L’ère Heisei débute le 7 janvier 1989 quand Akihito succède à son père, l’Empereur Showa, et prend ce nom pour qualifier son règne. Comme son père, son rôle reste purement symbolique mais il lui arrive lors de certaines déclarations de marquer ses positions pacifistes, entrant dans le débat politique. C’est ainsi que plusieurs assertions dans ses discours sont clairement passées pour des désaveux de la politique du Premier ministre Shinzo Abe (depuis 2012). Sur la scène politique, son année d’accession correspond aux premières défaites du Jiminto depuis sa création. En 1989, le parti perd en effet la majorité au sénat. Puis aux Législatives de 1993, c’est une coalition autour du Nouveau Parti du Japon qui prend le pouvoir pour moins d’un an. Le Jiminto revient alors au pouvoir en s’associant au Parti Socialiste dont le chef, Tomiichi Murayama devient premier ministre. Mais l’année 1995 est marquée par deux catastrophes majeures au Japon. La première est le grand tremblement de terre de Kobe survenu le 17 janvier qui fera plus de 6 000 morts. Puis c’est une attaque terroriste au gaz sarin perpétrée par des membres de la secte Aum dans le métro de Tokyo le 20 mars qui fait douze morts et une cinquantaine de blessés. Le gouvernement Murayama est alors accusé d’avoir mal géré ces événements et est sanctionné aux élections législatives de 1996 qui voient le retour du Jiminto.

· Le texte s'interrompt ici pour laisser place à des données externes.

-- ==== Sys2Proof/Machine/Score.lean ====
section
/-! DEFINITION. Sequencing on the S-core (R36 to R42): items, STICK, STOK, SITEM, SDL; the LATE notice of REORDER (R214). -/
namespace Sys2Proof.Machine

/-- CUR_STRIDE_LEN. -/
def Hw.curLen (h : Hw) : Nat := h.fld (pgTimebase + Reg.timebase.curStrideLen) 0 21
/-- STRIDE_PERIOD in force. -/
def Hw.period (h : Hw) : Nat := h.fld (pgTimebase + Reg.timebase.stridePeriod) 0 20
/-- The time of the tick that began stride n, for a recent stride (the earliest held for an older one). -/
def Hw.tickTime (h : Hw) (n : Nat) : Nat :=
  h.clk.ticks.getD (h.stride - n) (h.clk.ticks.getLastD 0)
/-- STEP_BASE of a cluster's S-core page. -/
def Hw.stepBaseOf (h : Hw) (l : ClLoc) : Nat := h.reg64 (l.page + Reg.score.stepBaseLo)
/-- The effective slack of the present stride: SLACK_NS + (its length − STRIDE_PERIOD) (R42). -/
def Hw.effSlack (h : Hw) (l : ClLoc) : Nat := h.regN (l.page + Reg.score.slackNs) + (h.curLen - h.period)

/-- STRIDE_COUNT ≥ rs1[47:0]: STICK.WAIT completes (R38). -/
def Hw.stickReady (h : Hw) (a : Nat) : Bool := decide (h.stride ≥ a % 2 ^ 48)

/-- STICK.WAIT. An S-core that waits already issues nothing. -/
def execStickWait (l : ClLoc) (rd : Fin 32) (a : Dword) (s : State) : Res :=
  .next (s.onHw fun h =>
    let q := h.sqAt l
    if q.wait.isSome then h
    else if h.stickReady a.toNat then h.setX l rd.val h.stride
    else h.setSq l { q with wait := some (.stick rd.val (a.toNat % 2 ^ 48)) })

/-- STICK_WAIT_DONE. -/
def execStickWaitDone (l : ClLoc) (s : State) : Res :=
  .next (s.onHw fun h =>
    let q := h.sqAt l
    match q.wait with
    | some (.stick rd u) => if h.stickReady u then (h.setSq l { q with wait := none }).setX l rd h.stride else h
    | _ => h)

/-- STICK.READ: STRIDE_COUNT, STRIDE_OFFSET or CUR_STRIDE_LEN (R29). -/
def execStickRead (l : ClLoc) (rd : Fin 32) (k : Fin 3) (s : State) : Res :=
  .next (s.onHw fun h =>
    if (h.sqAt l).wait.isSome then h
    else h.setX l rd.val (match k with | 0 => h.stride | 1 => h.strideOffset | 2 => h.curLen))

/-- Consume n from a token; the second part says whether the token was tainted, which the consumption clears (R37, R302). -/
def Hw.tokenTake (h : Hw) (l : ClLoc) (tok n : Nat) : Hw × Bool :=
  let q := h.sqAt l
  let k := l.page + Reg.score.sqTaint0 + 4 * (tok / 32)
  let t := h.bit k (tok % 32)
  let h := h.setSq l { q with tok := Tab.set q.tok tok (Tab.get q.tok tok 0 - n) }
  (if t then h.setBit k (tok % 32) false else h, t)

/-- STOK.WAIT takes its count: rd receives what remains; a tainted count puts the item in error (R37, R302). -/
def Hw.stokTake (h : Hw) (l : ClLoc) (rd tok n : Nat) : Hw :=
  if n = 0 then h.setX l rd (Tab.get (h.sqAt l).tok tok 0)
  else
    let (h, tainted) := h.tokenTake l tok n
    let h := h.setX l rd (Tab.get (h.sqAt l).tok tok 0)
    if tainted then h.reportItem l l.page 9 else h

/-- STOK.WAIT rd, rs1, rs2: token rs1[7:0], count rs2[15:0]; a count of 0 completes at once (R37). -/
def execStokWait (l : ClLoc) (rd : Fin 32) (a b : Dword) (s : State) : Res :=
  .next (s.onHw fun h =>
    let q := h.sqAt l
    let tok := a.toNat % 256
    let n := b.toNat % 65536
    if q.wait.isSome then h
    else if n ≤ Tab.get q.tok tok 0 then h.stokTake l rd.val tok n
    else h.setSq l { q with wait := some (.tok rd.val tok n) })

/-- STOK_WAIT_DONE. -/
def execStokWaitDone (l : ClLoc) (s : State) : Res :=
  .next (s.onHw fun h =>
    let q := h.sqAt l
    match q.wait with
    | some (.tok rd tok n) => if n ≤ Tab.get q.tok tok 0 then (h.setSq l { q with wait := none }).stokTake l rd tok n else h
    | _ => h)

/-- STOK.SIG rs1, rs2: add rs2[15:0] to token rs1[23:16] of logical cluster rs1[8:0]; rd ← 0 (R37). -/
def execStokSig (l : ClLoc) (rd : Fin 32) (a b : Dword) (s : State) : Res :=
  .next (s.onHw fun h =>
    if (h.sqAt l).wait.isSome then h
    else
      let h := match h.paddockOfCluster l with
        | some n => h.tokenSignal n (some l) a.toNat (b.toNat % 65536) (h.marked l.page)
        | none => h
      h.setX l rd.val 0)

/-- Record an OVERRUN (R41). -/
def Hw.overrun (h : Hw) (l : ClLoc) : Hw :=
  (h.count (l.page + Reg.score.overrunCount) 0 32 1).count (pgTimebase + Reg.timebase.overrunTotal) 0 32 1

/-- SITEM.BEGIN: track item i of the item table for absolute stride rs1[47:0]; one begun after its stride's end is late already (R41). The item in error, begun again, is a replay (R303). -/
def execSitemBegin (l : ClLoc) (a : Dword) (i : Nat) (s : State) : Res :=
  .next (s.onHw fun h =>
    let q := h.sqAt l
    if q.wait.isSome then h
    else
      let n := a.toNat % 2 ^ 48
      let late := decide (h.stride > n)
      let again := h.bit (l.page + Reg.score.sqErrStatus) 8 && decide (h.fld (l.page + Reg.score.sqErrItem) 0 16 = i)
      let h := h.setSq l { q with tracked := some ⟨n, late⟩, lateItem := some i, replayed := q.replayed || again }
      let h := if again then (h.count (l.page + Reg.score.sqReplays) 0 16 1).count (l.page + Reg.score.sqReplays) 16 16 1 else h
      if late then h.overrun l else h)

/-- SITEM.END: rd ← the carry-over in ns past the tick that ended the item's stride, 0 if on time; MAX_CARRY_NS keeps the largest; the last item of a stride gives a STRIDE_SLACK sample (R41, R403). -/
def execSitemEnd (l : ClLoc) (rd : Fin 32) (s : State) : Res :=
  .next (s.onHw fun h =>
    let q := h.sqAt l
    match q.wait, q.tracked with
    | none, some t =>
      let late := decide (h.stride > t.stride)
      let carry := if late then h.clk.now - h.tickTime (t.stride + 1) else 0
      let last := (List.range q.items.length).all fun i =>
        q.begun.contains i || (match q.items[i]? with | some e => decide (h.stepBaseOf l + e.rel ≠ t.stride) | none => true)
      let slack : Int := if late then -(carry : Int) else ((h.clk.tickAt + h.curLen : Nat) : Int) - (h.clk.now : Int)
      let h := h.setSq l { q with tracked := none, lateItem := none }
      let h := h.setX l rd.val carry
      let k := l.page + Reg.score.maxCarryNs
      let h := h.setRegN k (max (h.regN k) (min carry (2 ^ 32 - 1)))
      if last && !h.fencedPage l.page then h.monSample l.f 6 l.c.val slack else h
    | _, _ => h)

/-- A deadline: bits [63:20] the stride's low 44 bits, [19:0] the offset in ns (R40). -/
def mkDeadline (stride off : Nat) : Nat := (stride % 2 ^ 44) <<< 20 + off % 2 ^ 20

/-- SDL.MAKE: the deadline of relative stride rs1[31:0], offset rs2[19:0], from STEP_BASE (R40). -/
def execSdlMake (l : ClLoc) (rd : Fin 32) (a b : Dword) (s : State) : Res :=
  .next (s.onHw fun h =>
    if (h.sqAt l).wait.isSome then h
    else h.setX l rd.val (mkDeadline (h.stepBaseOf l + a.toNat % 2 ^ 32) b.toNat))

/-- The stride a deadline means: the one with those low 44 bits within −2^43 + 1 to +2^43 of STRIDE_COUNT (R40). -/
def deadlineStride (cur d : Nat) : Int :=
  let low := bitsOf d 20 44
  let diff : Nat := (low + 2 ^ 44 - cur % 2 ^ 44) % 2 ^ 44
  (cur : Int) + (if diff ≤ 2 ^ 43 then (diff : Int) else (diff : Int) - 2 ^ 44)

/-- The deadline has passed: its stride is over, or its offset in the present stride is reached (R40). All zeros means no deadline. -/
def Hw.deadlinePast (h : Hw) (d : Nat) : Bool :=
  if d = 0 then false
  else
    let n := deadlineStride h.stride d
    let cur : Int := (h.stride : Int)
    let off := d % 2 ^ 20
    decide (n < cur) || decide (n = cur) && (decide (h.strideOffset ≥ min off h.curLen))

/-- A VOTE marker: KIND 3 with CODE_OFFSET[3:0] = 1 (R277). -/
def ItemEntry.isVote (e : ItemEntry) : Bool := e.kind = 3 && e.code % 16 = 1
/-- The S-core has begun its VOTE marker, if its table has one (R277). -/
def ScoreState.voteBegun (q : ScoreState) : Bool :=
  (List.range q.items.length).all fun i => match q.items[i]? with | some e => !e.isVote || q.begun.contains i | none => true
/-- An entry of the item table may begin: its release stride has begun, its token count is present, and every earlier entry of its logical engine has begun (R36); a VOTE marker waits for every earlier item to complete, and nothing after it begins (R277). -/
def Hw.itemReady (h : Hw) (l : ClLoc) (i : Nat) (e : ItemEntry) : Bool :=
  let q := h.sqAt l
  !q.begun.contains i && decide (h.stride ≥ h.stepBaseOf l + e.rel) && decide (e.tokCount ≤ Tab.get q.tok e.tokIn 0) &&
  ((List.range i).all fun j => q.begun.contains j && !((q.items[j]?).elim false ItemEntry.isVote) ||
    (match q.items[j]? with | some f => decide (f.leid ≠ e.leid) && !e.isVote && !f.isVote | none => true)) &&
  (!e.isVote || q.tracked.isNone) &&
  !((List.range i).any fun j => q.begun.contains j && (q.items[j]?).elim false ItemEntry.isVote)

/-- ITEM_BEGIN: the item consumes its token count and begins; a tainted count puts it in error (R36, R302). -/
def execItemBegin (l : ClLoc) (i : Nat) (s : State) : Res :=
  .next (s.onHw fun h =>
    match (h.sqAt l).items[i]? with
    | some e =>
      if h.itemReady l i e then
        let (h, tainted) := if e.tokCount = 0 then (h, false) else h.tokenTake l e.tokIn e.tokCount
        let q := h.sqAt l
        let h := (h.setSq l { q with begun := i :: q.begun, current := Tab.set q.current e.leid i }).emit (.itemBegin l i)
        if tainted then h.reportItem l l.page 9 else h
      else h
    | none => h)

/-- The S-core has unfinished items of earlier strides: its tracked item's stride is over. -/
def Hw.behind (h : Hw) (l : ClLoc) : Bool :=
  match (h.sqAt l).tracked with
  | some t => decide (t.stride < h.stride)
  | none => false

/-- STRETCH_REQUEST: at most one per stride, once the carry-over reaches the effective slack with earlier items unfinished; withheld, and counted, where STRETCH_REQ_EN is clear or in HOLDOVER (R32, R42). -/
def execStretchRequest (l : ClLoc) (s : State) : Res :=
  .next (s.onHw fun h =>
    let q := h.sqAt l
    if h.behind l && !q.stretchSent then
      let h := h.atLeast (h.clk.tickAt + h.effSlack l)
      let h := h.setSq l { q with stretchSent := true }
      let allowed := match h.paddockOfCluster l with
        | some n => h.bit (pgTimebase + Reg.timebase.stretchReqEn) n.val
        | none => false
      if allowed && h.blkState pgTimebase ≠ 3 then
        (h.count (l.page + Reg.score.stretchReqCount) 0 32 1).emit (.stretchReq l h.stride)
      else h.count (pgTimebase + Reg.timebase.stretchWithheld) 0 32 1
    else h)

/-- Offset of paddock n's counters on the module-global placement page (R219). -/
def pdCounter (n : Paddock) (off : Nat) : Nat := pgPlaceGlobal + off + 0x20 * n.val

/-- The first slack-list entry of an engine whose release stride has passed, whose count is present and which has not run this step (R214). -/
def Hw.slackReady (h : Hw) (l : ClLoc) (leid : Nat) : Option Nat :=
  let q := h.sqAt l
  (List.range q.slack.length).find? fun i =>
    match q.slack[i]? with
    | some e => e.leid = leid && !q.slackRun.contains i && decide (h.stride ≥ h.stepBaseOf l + e.rel) && decide (e.tokCount ≤ Tab.get q.tok e.tokIn 0)
    | none => false

/-- The head item of an engine: the first entry of its LEID that has not begun. -/
def ScoreState.head (q : ScoreState) (leid : Nat) : Option ItemEntry :=
  ((List.range q.items.length).find? fun i => !q.begun.contains i && (match q.items[i]? with | some e => e.leid = leid | none => false)).bind fun i => q.items[i]?

/-- LATE_NOTICE: if the head item of the engine waits on the late token and is SLACK_ELIGIBLE, the first ready slack entry runs and counts REORDER, and stands for its item of the table; with none ready the item waits, which is STALL (R214). -/
def execLateNotice (l : ClLoc) (t : BitVec 8) (le : BitVec 16) (s : State) : Res :=
  .next (s.onHw fun h =>
    let q := h.sqAt l
    match q.head le.toNat with
    | some e =>
      if e.tokIn = t.toNat && decide (e.tokCount > Tab.get q.tok e.tokIn 0) && bitOf e.flags 1 then
        match h.slackReady l le.toNat with
        | some i =>
          let x := q.slack.getD i e
          let (h, tainted) := if x.tokCount = 0 then (h, false) else h.tokenTake l x.tokIn x.tokCount
          let q := h.sqAt l
          let twin := (List.range q.items.length).find? fun j => !q.begun.contains j &&
            (match q.items[j]? with | some f => f.leid = x.leid && f.code = x.code | none => false)
          let h := h.setSq l { q with slackRun := i :: q.slackRun, begun := (match twin with | some j => j :: q.begun | none => q.begun) }
          let h := h.emit (.slackBegin l i)
          let h := if tainted then h.reportItem l l.page 9 else h
          (match h.paddockOfCluster l with
           | some n => h.count (pdCounter n Reg.placeGlobal.paddock0Reorder) 0 32 1
           | none => h)
        | none =>
          (match h.paddockOfCluster l with
           | some n => h.count (pdCounter n Reg.placeGlobal.paddock0Stall) 0 32 1
           | none => h)
      else h
    | none => h)

end Sys2Proof.Machine
end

En 2001, celui-ci place Jun’ichiro Koizumi au poste de Premier ministre pour plus de cinq ans. Il entreprend des réformes, privatisant la poste japonaise par exemple et réorganisant le système bancaire japonais présenté comme un des responsables de la dépression économique que connaît le Japon depuis le début des années 90. En 10 ans la bourse a en effet perdu près de la moitié de sa valeur et le chômage a doublé, dépassant les 5% en 2002. Mais les réformes ne portent pas leurs fruits et le Jiminto connaît une nouvelle défaite en 2009, laissant la place au Parti Démocrate. Le 11 mars 2011, le grand tremblement de terre du Tohoku fait plus de 20 000 morts et sa gestion ainsi que celle de la catastrophe de Fukushima sont reprochées aux gouvernements de Naoto Kan et Yoshihiko Noda. Aux élections de décembre 2012, le Jiminto revient au pouvoir et place de nouveau Shinzo Abe à la tête du gouvernement. Dans un contexte de tensions avec la Chine et les Corées autour notamment des îlots de Senkaku et Takeshima, ou sur le passé militaire du Japon, Shinzo Abe entreprend alors une politique nationaliste avec pour objectif la révision de la Constitution de 1946 et notamment de son article 9, celui qui empêche le pays de faire la guerre.